Można by to nazwać wielkimi powrotami, nowymi rozdziałami albo tylko chwilowym przypływem wolnego czasu ( choć to zdecydowanie nie to!). Kiedy rozważam plusy płynące z pisania jako procesu psycho- fizycznego, do tego ta perspektywa jedynej i niepowtarzalnej pamiątki na starość kiedy pamięć zawodzi....
Boże daj mi siłę pisać te dwa zdania dziennie, plizzz
W BBC program o Otisie Redding - tyle tych świetnych piosenek, których wykonawca był zawsze dla mnie niezidentyfikowany, choć głos wprost rozpoznawalny i charakterystyczny. Miał tylko 26 lat a osiągnął tak wiele.
A ta - moja ulubiona!


Ale nie odkładając w nieskończoność rozprawki,  która mnie czeka z ostatnich 3 lat co najmniej, musze oczywiście zrobić to powoli, choć postaram się systematycznie.
No to siu....

Wednesday 5 March 2014

pierwszy spacer, pierwsza kąpiel.

Nie chce pisać, że za drugim razem takie wydarzenia nie mają znaczenia...może całe zamieszanie dookoła kładzie cień na te dobre momenty.
Mija drugi tydzień, kiedy żyjemy sobie w czwórkę. Początki były łatwe, teraz wydaje się, że Julek polubił juz ciepełko naszych ramion i łóżka. Do tego Antek i Julek potrzebują czegoś od nas w jednym czasie. Antek jest zachwycony ale i sfrustrowany. Żal mi się czasem robi. Przytulam ile mogę. Jednak niewiele mogę.
 Pępek odpadł wiec zdecydowaliśmy się na kąpiel. Po jakiś 8 dniach.

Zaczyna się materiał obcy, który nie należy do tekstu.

/-- MFG_ID, 8 bytes; zero where CONFIG failed (R100). -/
def mfgId (s : State) : Bytes :=
  if nth 0 s.otp.grp 4 = 2 then List.replicate 8 0#8
  else toLe 4 (tmrWord s.otp (2, 120, 3) 1) ++ toLe 4 (tmrWord s.otp (2, 120, 3) 2)

/-- VKH[k] of the KEYHASH group, 48 bytes (Table 4-2). -/
def vkh (s : State) (k : Nat) : Bytes := (List.range 12).flatMap (fun i => toLe 4 (tmrWord s.otp (4, 152, 48) (12 * k + i)))

/-- Vendor key slot `k` is usable (R157). -/
def vkeyUsable (s : State) (k : Nat) : Bool :=
  k < 4 && nth 2 s.otp.grp 6 ≤ 1 && !allZero (vkh s k) && !bit s.otp.revoke k

/-- A row that holds ROOT words 0 to 23 in some copy (R90). -/
def secretRow (r : Nat) : Bool := 32 ≤ r && r < 107 && (r - 32) % 25 < 24

/-- The TMR group whose rows (data and digest) include a row. -/
def groupOfRow (r : Nat) : Option (Nat × Nat × Nat) := tmrGroups.find? (fun g => decide (g.2.1 ≤ r) && decide (r < g.2.1 + 3 * g.2.2 + 6))

/-- OT_GRPSTAT index of a row's group. -/
def grpIndex (r : Nat) : Nat :=
  if r < 8 then 0 else if r < 24 then 1 else if r < 32 then 2
  else match groupOfRow r with
    | some g => 2 + g.1
    | none => 7

/-- A TMR group is locked: its digest rows hold a burned cell in any copy (R95). -/
def groupLocked (o : Otp) (g : Nat × Nat × Nat) : Bool := (digRows g).any (fun r => nomRow o r != 0)

/-- Cells of a mask that do not yet read 1 at strict margin. -/
def needs (o : Otp) (r mask : Nat) : Nat := mask &&& (mask ^^^ (mask &&& strRow o r))

/-- Drop rows with nothing to burn. -/
def targetsOf (l : List (Nat × Nat)) : List (Nat × Nat) := l.filter (fun p => p.2 != 0)

/-- Rows and cells of INCR_TO (R96): cells value to t − 1 ascending, copy A before copy B. -/
def incrTargets (c value t : Nat) : List (Nat × Nat) :=
  (List.range (t - value)).flatMap (fun i =>
    let k := value + i
    [(8 + 4 * c + k / 32, 2 ^ (k % 32)), (10 + 4 * c + k / 32, 2 ^ (k % 32))])

/-- Rows of the 72 ROOT secret rows, copy by copy (R101). -/
def rootSecretRows : List Nat := (List.range 3).flatMap (fun k => (List.range 24).map (fun w => 32 + 25 * k + w))

/-- Cells REPAIR re-pulses (R98): DUP-OR cells that count as burned, the unburned cells of a PARTIAL marker, and TMR bits
of a group whose digest passed, so none in BLANK. -/
def repairTargets (o : Otp) : List (Nat × Nat) :=
  let dup (a b : Nat) : List (Nat × Nat) :=
    let m := nomRow o a ||| nomRow o b
    [(a, needs o a m), (b, needs o b m)]
  let marker (m : Nat) : List (Nat × Nat) :=
    let all := if lcPartial o m then lcPattern m else 0
    [(m, needs o m (all ||| (lcMarker o m))), (4 + m, needs o (4 + m) (all ||| (lcMarker o m)))]
  let tmr (i : Nat) (g : Nat × Nat × Nat) : List (Nat × Nat) :=
    if o.lc ≠ 0 && nth 2 o.grp (3 + i) ≤ 1 then
      (List.range g.2.2).flatMap (fun w =>
        let v := tmrWord o g w
        (List.range 3).map (fun k => (g.2.1 + k * g.2.2 + w, needs o (g.2.1 + k * g.2.2 + w) v)))
      ++ (List.range 2).flatMap (fun j =>
        let v := vote (nomRow o (digRow g 0 j)) (nomRow o (digRow g 1 j)) (nomRow o (digRow g 2 j))
        (List.range 3).map (fun k => (digRow g k j, needs o (digRow g k j) v)))
    else []
  targetsOf ((List.range 4).flatMap marker
    ++ (List.range 4).flatMap (fun c => dup (8 + 4 * c) (10 + 4 * c) ++ dup (9 + 4 * c) (11 + 4 * c))
    ++ dup 24 25 ++ (List.range 4).flatMap (fun i => tmr i (nth (0, 0, 0) tmrGroups i)))
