/-- The ROM goes on by life cycle (R51, R53, R162): SCRAP repeats its burn and retires, a blank part stays in the ROM,
a part with no readable life cycle or failed root is in QUARANTINE with QCAUSE 0x01. -/
def romGo (x : RomIn) (s : State) : State :=
  if s.otp.lc = 4 then setState .retired 0 (otComplete [] (otLc 4 s))
  else if s.otp.lc = 0 then s
  else if s.otp.lc = 7 || nth 0 s.otp.grp 3 = 2 then romSelect x (quarantine 1 (romMeasure s))
  else romSelect x (romMeasure s)

/-- The ROM (R162): watchdog, OTP repair, life cycle, slot 0, then the image. -/
def romBoot (x : RomIn) (s : State) : State :=
  if !(s.wd.fw == .rom && s.pkg.st == .rom && s.otp.loaded && s.wd.sramReady) then s else romGo x (romPrepare x s)

/-- Step RAM with tables from index 0 upward, all-zero steps unlisted. -/
def ramOf (i : Nat) : List Step64 → List (Nat × Step64)
  | [] => []
  | w :: r => if w = 0#64 then ramOf (i + 1) r else (i, w) :: ramOf (i + 1) r

/-- Bytes of step RAM below an index, as stored. -/
def ramBytes (s : State) (n : Nat) : Bytes := (List.range n).flatMap (fun i => toLe 8 (stepAt s i).toNat)

/-- Firmware writes its tables from index 0 upward, sets BOUND to their end and locks them, and measures them (R164). -/
def writeTables (s : State) : State :=
  let ts := (fwTables s).flatten
  let n := ts.length
  let s := { s with sq := { s.sq with ram := ramOf 0 ts ++ s.sq.ram.filter (fun p => decide (n ≤ p.1)), bound := n, lock := true } }
  msLock 6 (msRecord 6 (ramBytes s n) s)

/-- Generate the identity and, in MISSION, set public keys (R293, R339). -/
def identities (s : State) : State :=
  let pub (op i n : Nat) : Bytes :=
    pkOut { op := op, ins := [(slotS s i).content], kslot := some i, dslot := none, draw := 0, ebits := 0, ord := false, early := 0 } 0 n
  let have' (i : Nat) : Bool := slotServes (slotS s i) 4
  { s with idn := { s.idn with
    ident := if have' 1 && have' 2 then some (ecWire2 (pub 0x10 1 96), pub 0x23 2 2592) else none,
    setPair := if have' 60 && have' 61 then some (pub 0x20 60 1568, ecWire2 (pub 0x10 61 96)) else none } }

/-- Reissue INCR_TO for the counters, 0 to 3 (R190); pulses are taken in order. -/
def burnSvn (tgt : List Nat) (x : List PulseOut) (s : State) : State :=
  ((List.range 4).foldl (fun (p : State × List PulseOut) c =>
    let s1 := otIncr c (nth 0 tgt c) p.1
    let n := match s1.otp.job with | some j => j.targets.length | none => 0
    (otComplete (p.2.take n) s1, p.2.drop n)) (s, x)).1

/-- The persisted entries of the previous boot are adopted (R507): the last 252, flagged PRIOR, with new SEQ. -/
def adoptLog (s : State) : State :=
  match s.lg.sectors.getLast? with
  | none => s
  | some l =>
    let es := lastN 252 ((s.lg.sectors.filter (fun x => x.boot == l.boot)).flatMap (fun x => x.entries))
    es.foldl (fun s e => { s with lg := { s.lg with pkg := lastN 1024 (s.lg.pkg ++ [{ e with seq := s.lg.pkgSeq, flags := e.flags + 2 }]), pkgSeq := s.lg.pkgSeq + 1 } }) s

/-- The ROM's entries are adopted in their order as EV_ROM_ENTRY with the ROM origin flag (R162). -/
def adoptRom (s : State) : State :=
  s.ms.romLog.foldl (fun s e =>
    logWith 4 0x0105 0xFF (toLe 1 e.slot ++ toLe 1 e.kind ++ toLe 1 e.code ++ toLe 1 e.typ ++ e.input.take 16) s) s
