/-- Recompute the route table (R534). -/
def routesSet (s : State) : State :=
  let own := s.ln.daddr
  match buildOf own with
  | none => { s with ln := { s.ln with routes := [] } }
  | some (n, w, h) =>
    if own % 256 = 0 || n < own % 256 then { s with ln := { s.ln with routes := [] } }
    else
      let me := own % 256 - 1
      { s with ln := { s.ln with routes := ((List.range n).filter (· != me)).map (fun m => (own / 256 * 256 + m + 1, dirMask (routeDir me m w h s) s)) } }

/-- MG_DADDR_SET takes effect (R446, R522, R534): an address that names no module of a build empties the table. -/
def daddrSet (a : Nat) (s : State) : State :=
  let old := s.ln.daddr
  let s := routesSet { s with ln := { s.ln with daddr := a } }
  match buildOf a with
  | some (n, _, _) => if a % 256 = 0 || n < a % 256 then logEvent 0x0601 0xFF (toLe 1 0 ++ toLe 2 old ++ toLe 2 0) s else s
  | none => logEvent 0x0601 0xFF (toLe 1 0 ++ toLe 2 old ++ toLe 2 0) s

/-- The jobs concerned by a port's unacknowledged flits end (R461), and its buffer is discarded. -/
def portDrop (d p : Nat) (s : State) : State :=
  let js := (lportS s d p).concerned
  let s := modLport d p (fun x => { x with replay := [], queue := [], jobs := [], resends := 0, asm := [], holding := false }) s
  jobsEnd .aborted stUnitAbort 0x20 js { s with ln := { s.ln with pins := s.ln.pins.filter (fun x => x.2 != 12 * d + p) } }

/-- A port is mapped out (R460, R461): electrical idle, no route, its buffer gone. -/
def mapOut (u p : Nat) (s : State) : State :=
  let d := ordOfUnit s u
  if !lportOk s u p || (lportS s d p).st == .mappedOut then s else routesSet (setLState u p .mappedOut (portDrop d p s))

/-- The warden learns of a map-out (R461) with the cause row of Table 20-7a: EV_LINK_MAPOUT and the link record. -/
def mapOutSeen (u p cause : Nat) (s : State) : State :=
  let d := ordOfUnit s u
  if !lportOk s u p || bit (nth 0 s.ln.mapout d) p then s
  else fqAdd .link (logEvent 0x0602 u (toLe 1 p ++ toLe 1 cause) { s with ln := { s.ln with mapout := modNth d (fun m => setBit m p true) s.ln.mapout } })

/-- PORT_FW of a unit runs: ports train (R454). -/
def portFwRuns (s : State) (u : Nat) : Bool :=
  unitType s u == .port && unitUp s u && (unitS s u).ustate == .up && s.pkg.st != .quarantine && s.pkg.st != .recovery && s.pkg.refLink

/-- LINK_SIGNAL_DETECT (R454). -/
def linkSignal (u p : Nat) (s : State) : State :=
  if lportOk s u p && portFwRuns s u && (lportS s (ordOfUnit s u) p).st == .down then trainStart u p s else s

/-- Flits enter the replay buffer with the next LSEQ while it has room for them (R456: 4,096), and leave on a port that carries
flits. The first LSEQ is 1, and ACK is 0 before a flit has come (DESIGN CHOICE, log entry 94). -/
def lportPump (x : LPort) : LPort :=
  if !x.st.carries then x
  else (x.queue.take (4096 - x.replay.length)).foldl (fun x f =>
    let seq := (x.txLseq + 1) % 65536
    let body := f.head ++ toLe 2 seq ++ slice f.payload 0 240
    { x with txLseq := seq, queue := x.queue.drop 1,
             jobs := (match f.job with | some j => x.jobs ++ [(j, seq)] | none => x.jobs),
             replay := x.replay ++ [body ++ toLe 4 (crc32c body) ++ toLe 2 x.rxLseq ++ [0x01#8, 0x00#8]] }) x

/-- Training and hello complete (R454): UP; a neighbour other than the last one is logged, routes see the port again, and the
flits that waited follow the held ones (R456). -/
def linkHello (u p daddr : Nat) (ntag : Bytes) (s : State) : State :=
  let d := ordOfUnit s u
  let x := lportS s d p
  if !(lportOk s u p && portFwRuns s u && x.st == .training) then s
  else
    let tag := slice ntag 0 8
    let s := modLport d p (fun y => { y with lanes := 4, attempts := 0, uncorr := 0, holding := false }) s
    let s := match lookupNat (12 * d + p) s.ln.nbrs with
      | some (old, oa) => if old != tag then logEvent 0x0601 u (toLe 1 p ++ toLe 2 oa ++ toLe 2 (daddr % 4096)) s else s
      | none => s
    let s := { s with ln := { s.ln with nbrs := putKey (12 * d + p) (tag, daddr % 4096) s.ln.nbrs } }
    routesSet (modLport d p lportPump (setLState u p .up s))

/-- A training attempt fails with signal on every lane (R460): the third in a row is a cause of a map-out. -/
def linkTrainFail (u p : Nat) (s : State) : State :=
  let d := ordOfUnit s u
  let x := lportS s d p
  if !(lportOk s u p && x.st == .training) then s
  else
    let s := modLport d p (fun y => { y with attempts := y.attempts + 1 }) s
    if 3 ≤ x.attempts + 1 then mapOut u p s else s

/-- Signal is lost (R456): flits are kept for t_hold. -/
def linkLost (u p : Nat) (s : State) : State :=
  let d := ordOfUnit s u
  let x := lportS s d p
  if !lportOk s u p || !(x.st.carries || x.st == .training) then s
  else traceLink u p (modLport d p LPort.leave s)

/-- t_hold expires with the port still down (R456). -/
def linkHoldEnd (u p : Nat) (s : State) : State :=
  let d := ordOfUnit s u
  let x := lportS s d p
  if !lportOk s u p || !x.holding || x.st.carries then s else portDrop d p s

/-- The port a flow takes (R449): the one it keeps, else one of the route's UP ports, else of its DEGRADED ones; which of
several is a free value (log entry 1). -/
def flowPort (key mask : Nat) (s : State) : Option Nat × State :=
  let keep := match lookupNat key s.ln.pins with
    | some b => let x := lportS s (b / 12) (b % 12)
                if x.st.carries || x.holding then some b else none
    | none => none
  match keep with
  | some b => (some b, s)
  | none =>
    let ups := maskPorts mask (· == .up) s
    let l := if ups.isEmpty then maskPorts mask (· == .degraded) s else ups
    match l with
    | [] => (none, s)
    | a :: _ =>
      let b := nth a l (Config.freeNat s.draws % l.length)
      (some b, { s with draws := s.draws + 1, ln := { s.ln with pins := putKey key b s.ln.pins } })

/-- A flit (Table 20-2) without its hop fields. -/
def flitHead (daddr saddr ftype key : Nat) : Bytes := toLe 2 daddr ++ toLe 2 saddr ++ toLe 1 ftype ++ toLe 1 key

/-- Send a flit on a port, behind those that wait (R449, R456); `job` names the message it ends. -/
def flitSend (b : Nat) (head payload : Bytes) (job : Option Nat) (s : State) : State :=
  modLport (b / 12) (b % 12) (fun x => lportPump { x with queue := x.queue ++ [⟨head, payload, job⟩] }) s

/-- Split a message stream into flit payloads of 240 bytes. -/
def flitParts (m : Bytes) : List Bytes := (List.range ((m.length + 239) / 240)).map (fun i => (m.drop (240 * i)).take 240)

/-- Type of flit `i` of `n`. -/
def flitType (i n : Nat) : Nat := if n = 1 then 4 else if i = 0 then 1 else if i + 1 = n then 3 else 2

/-- Count flits without a route. -/
def noRoute (d n : Nat) (s : State) : State := modLd d (fun x => { x with noroute := min (x.noroute + n) 0xFFFFFFFF }) s

/-- Count messages dropped under R453. -/
def plainDrop (d : Nat) (s : State) : State := modLd d (fun x => { x with plain := min (x.plain + 1) 0xFFFFFFFF }) s

/-- A message header (R448). -/
def msgHead (job mseq len chan daddr saddr : Nat) : Bytes :=
  toLe 8 job ++ toLe 8 mseq ++ toLe 4 len ++ toLe 2 chan ++ toLe 2 daddr ++ toLe 2 saddr ++ toLe 6 0

/-- IV of a message (R452). -/
def msgIv (job mseq : Nat) : Bytes := toLe 4 job ++ toLe 8 mseq

/-- Transmit or receive key of an entry (R450). -/
def linkKey (s : State) (u n : Nat) (swap tx : Bool) : Option Bytes :=
  (portKey s u (0x80 + n)).map (fun k => if swap == tx then slice k 32 32 else slice k 0 32)

/-- Update entry `n` on every port die: its counters advance for the package (R450, DEDUCED). -/
def modLke (n : Nat) (f : LKey → LKey) (s : State) : State :=
  { s with ln := { s.ln with dies := s.ln.dies.map (fun (x : LDie) => { x with lke := modNth n f x.lke }) } }

/-- Send a message stream on the flow's port (R449). -/
def msgSend (d key daddr job : Nat) (msg : Bytes) (s : State) : State :=
  let parts := flitParts msg
  let own := s.ln.daddr
  let r := flowPort (4096 * own + daddr) ((lookupNat daddr s.ln.routes).getD 0) s
  match r.1 with
  | none => noRoute d parts.length r.2
  | some b =>
    (List.zipIdx parts).foldl (fun s x => flitSend b (flitHead daddr own (flitType x.2 parts.length) key) x.1
      (if x.2 + 1 = parts.length then some job else none) s) r.2

/-- A tile program sends a message (R448, R452, R453). -/
def linkSend (x : SendIn) (s : State) : State :=
  let d := ordOfUnit s x.u
  let running := match jobS s x.job with | some j => j.st == .running | none => false
  let own := s.ln.daddr
  let da := x.daddr % 4096
  if unitType s x.u != .port || !unitUp s x.u || !running || own = 0 || x.body.isEmpty || 65536 < x.body.length then s
  else if !x.enc then
    (if (pxS s d).conf then plainDrop d s
     else msgSend d (x.entry % 64) da x.job (msgHead x.job 0 x.body.length x.chan da own ++ x.body) s)
  else
    let n := x.entry % 64
    let e := nth ({} : LKey) (ldS s d).lke n
    match linkKey s x.u n e.swap true with
    | none => s
    | some k =>
      if !e.valid || e.job ≠ x.job || 0xFFFFFFFF ≤ e.txseq then s
      else
        let q := e.txseq + 1
        let h := msgHead x.job q x.body.length x.chan da own
        let ct := (List.range (x.body.length + 16)).map (Config.gcmByte true k (msgIv x.job q) h x.body)
        msgSend d (n + 128) da x.job (h ++ ct) (modLke n (fun e => { e with txseq := q }) s)

/-- A complete message has arrived (R452, R453, R461). -/
def msgRecv (u key : Nat) (m : Bytes) (s : State) : State :=
  let d := ordOfUnit s u
  let job := field m 0 8
  let mseq := field m 8 8
  let len := field m 16 4
  let chan := field m 20 2
  let enc := bit key 7
  if len = 0 || 65536 < len || m.length < 32 + len + (if enc then 16 else 0) then s
  else if !enc then
    (if (pxS s d).conf then plainDrop d s else { s with ln := { s.ln with recv := (job, chan, slice m 32 len) :: s.ln.recv } })
  else
    match (List.zipIdx (ldS s d).lke).find? (fun e => e.1.valid && e.1.job == job && e.1.peer == field m 24 2 % 4096) with
    | none => plainDrop d s
    | some (e, n) =>
      match linkKey s u n e.swap false with
      | none => plainDrop d s
      | some k =>
        let h := slice m 0 32
        let ct := slice m 32 len
        if mseq ≠ e.rxseq + 1 then jobEnd .aborted stIntegrity 0x21 job s
        else if !Config.gcmOk k (msgIv job mseq) h ct (slice m (32 + len) 16) then s
        else
          let s := modLke n (fun e => { e with rxseq := mseq }) s
          { s with ln := { s.ln with recv := (job, chan, (List.range len).map (Config.gcmByte false k (msgIv job mseq) h ct)) :: s.ln.recv } }

/-- The partner has received every flit up to `a` in order (R447, R456): they leave the buffer, and waiting ones enter it. -/
def flitAck (a : Nat) (x : LPort) : LPort :=
  if x.replay.any (fun f => field f 6 2 == a) then
    let gone := a :: (x.replay.takeWhile (fun f => field f 6 2 != a)).map (fun f => field f 6 2)
    lportPump { x with replay := (x.replay.dropWhile (fun f => field f 6 2 != a)).tail, resends := 0,
                       jobs := x.jobs.filter (fun j => !decide (j.2 ∈ gone)) }
  else x

/-- A flit arrives (R447 to R449): CRC, acknowledgement, order, then forwarding or assembly. A control flit takes no LSEQ
(DEDUCED). -/
def flitRecv (u p : Nat) (f : Bytes) (s : State) : State :=
  let d := ordOfUnit s u
  if !lportOk s u p || !(lportS s d p).st.carries || f.length ≠ 256 || field f 248 4 ≠ crc32c (f.take 248) then s
  else
    let s := if bit (field f 254 1) 0 then modLport d p (flitAck (field f 252 2)) s else s
    let t := field f 4 1 % 16
    if t = 8 || field f 6 2 ≠ ((lportS s d p).rxLseq + 1) % 65536 then s
    else
      let s := modLport d p (fun x => { x with rxLseq := field f 6 2 }) s
      let da := field f 0 2 % 4096
      let own := s.ln.daddr
      if own = 0 then s
      else if da ≠ own then
        let r := flowPort (4096 * (field f 2 2 % 4096) + da) ((lookupNat da s.ln.routes).getD 0) s
        match r.1 with
        | none => noRoute d 1 r.2
        | some b => flitSend b (f.take 6) (slice f 8 240) none r.2
      else
        let pl := slice f 8 240
        let key := field f 5 1
        if t = 4 then msgRecv u key pl s
        else if t = 1 then modLport d p (fun x => { x with asm := pl }) s
        else if t = 2 then modLport d p (fun x => { x with asm := x.asm ++ pl }) s
        else if t = 3 then
          let m := (lportS s d p).asm ++ pl
          msgRecv u key m (modLport d p (fun x => { x with asm := [] }) s)
        else s

/-- 2 µs without acknowledgement of the oldest flit (R456, R460): it and every later one are resent; after eight resends the
port is mapped out. -/
def ackTimeout (u p : Nat) (s : State) : State :=
  let d := ordOfUnit s u
  let x := lportS s d p
  if !lportOk s u p || !x.st.carries || x.replay.isEmpty then s
  else if 8 ≤ x.resends then mapOut u p s
  else modLport d p (fun x => { x with resends := x.resends + 1 }) s

/-- A DEGRADED cause appears (R460). -/
def linkDegrade (u p : Nat) (s : State) : State :=
  if lportOk s u p && (lportS s (ordOfUnit s u) p).st == .up then setLState u p .degraded s else s

/-- The DEGRADED cause goes away within 10 s. -/
def linkRecover (u p : Nat) (s : State) : State :=
  if lportOk s u p && (lportS s (ordOfUnit s u) p).st == .degraded then setLState u p .up s else s

/-- PD_LPCTL.RETRAIN (Table 20-7): a carrying port retrains as after a loss of signal. -/
def linkRetrain (u p : Nat) (s : State) : State :=
  let d := ordOfUnit s u
  let x := lportS s d p
  if !lportOk s u p || !portFwRuns s u || x.st == .mappedOut then s
  else trainStart u p (modLport d p (fun y => { y with lanes := 0, holding := y.holding || x.st.carries }) s)

/-- Clamp a value to a hardware range. -/
def clampTo (lo hi v : Nat) : Nat := max lo (min hi v)

/-- Bounds clamped to the hardware ranges of Table 20-3 (R455). -/
def clampBounds (b : Bytes) : Bytes :=
  let f (i lo hi : Nat) : Bytes := toLe 1 (clampTo lo hi (field b i 1))
  f 0 0 40 ++ f 1 0 40 ++ f 2 0 32 ++ f 3 0 32 ++ f 4 0 48 ++ f 5 50 100 ++ toLe 2 (clampTo 0x0A00 0x1800 (field b 6 2)) ++ f 8 1 99 ++ f 9 3 8 ++ f 10 0 255 ++ [0x00#8]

Mamy ten fajny przebierak gdzie schowana jest wanienka, wszystko na poziomie klatki piersiowej, żeby nie musieć się schylac. A to jeszcze jest na kółkach. Plan gotowy. Michał z Antkiem w wannie a ja obok kąpie malucha. Nalewam wody do wanny. Wjeżdżam przebierakiem - na styk. Bez dostępu do kranu wanny, bez dostępu do wanienki - pomyłka . wyjeżdżam. idę z całym tobołem do naszego pokoju. nagrzewanie od nowa. Młody rozebrany nawet nie robi dużo szumu, wkładam do wyprofilowanej wanny. Tylko czego profil to miał być?! Po chińsku, po paru łzach i paru chlusnieciach wodą, chyba oboje odetchnelismy z ulgą .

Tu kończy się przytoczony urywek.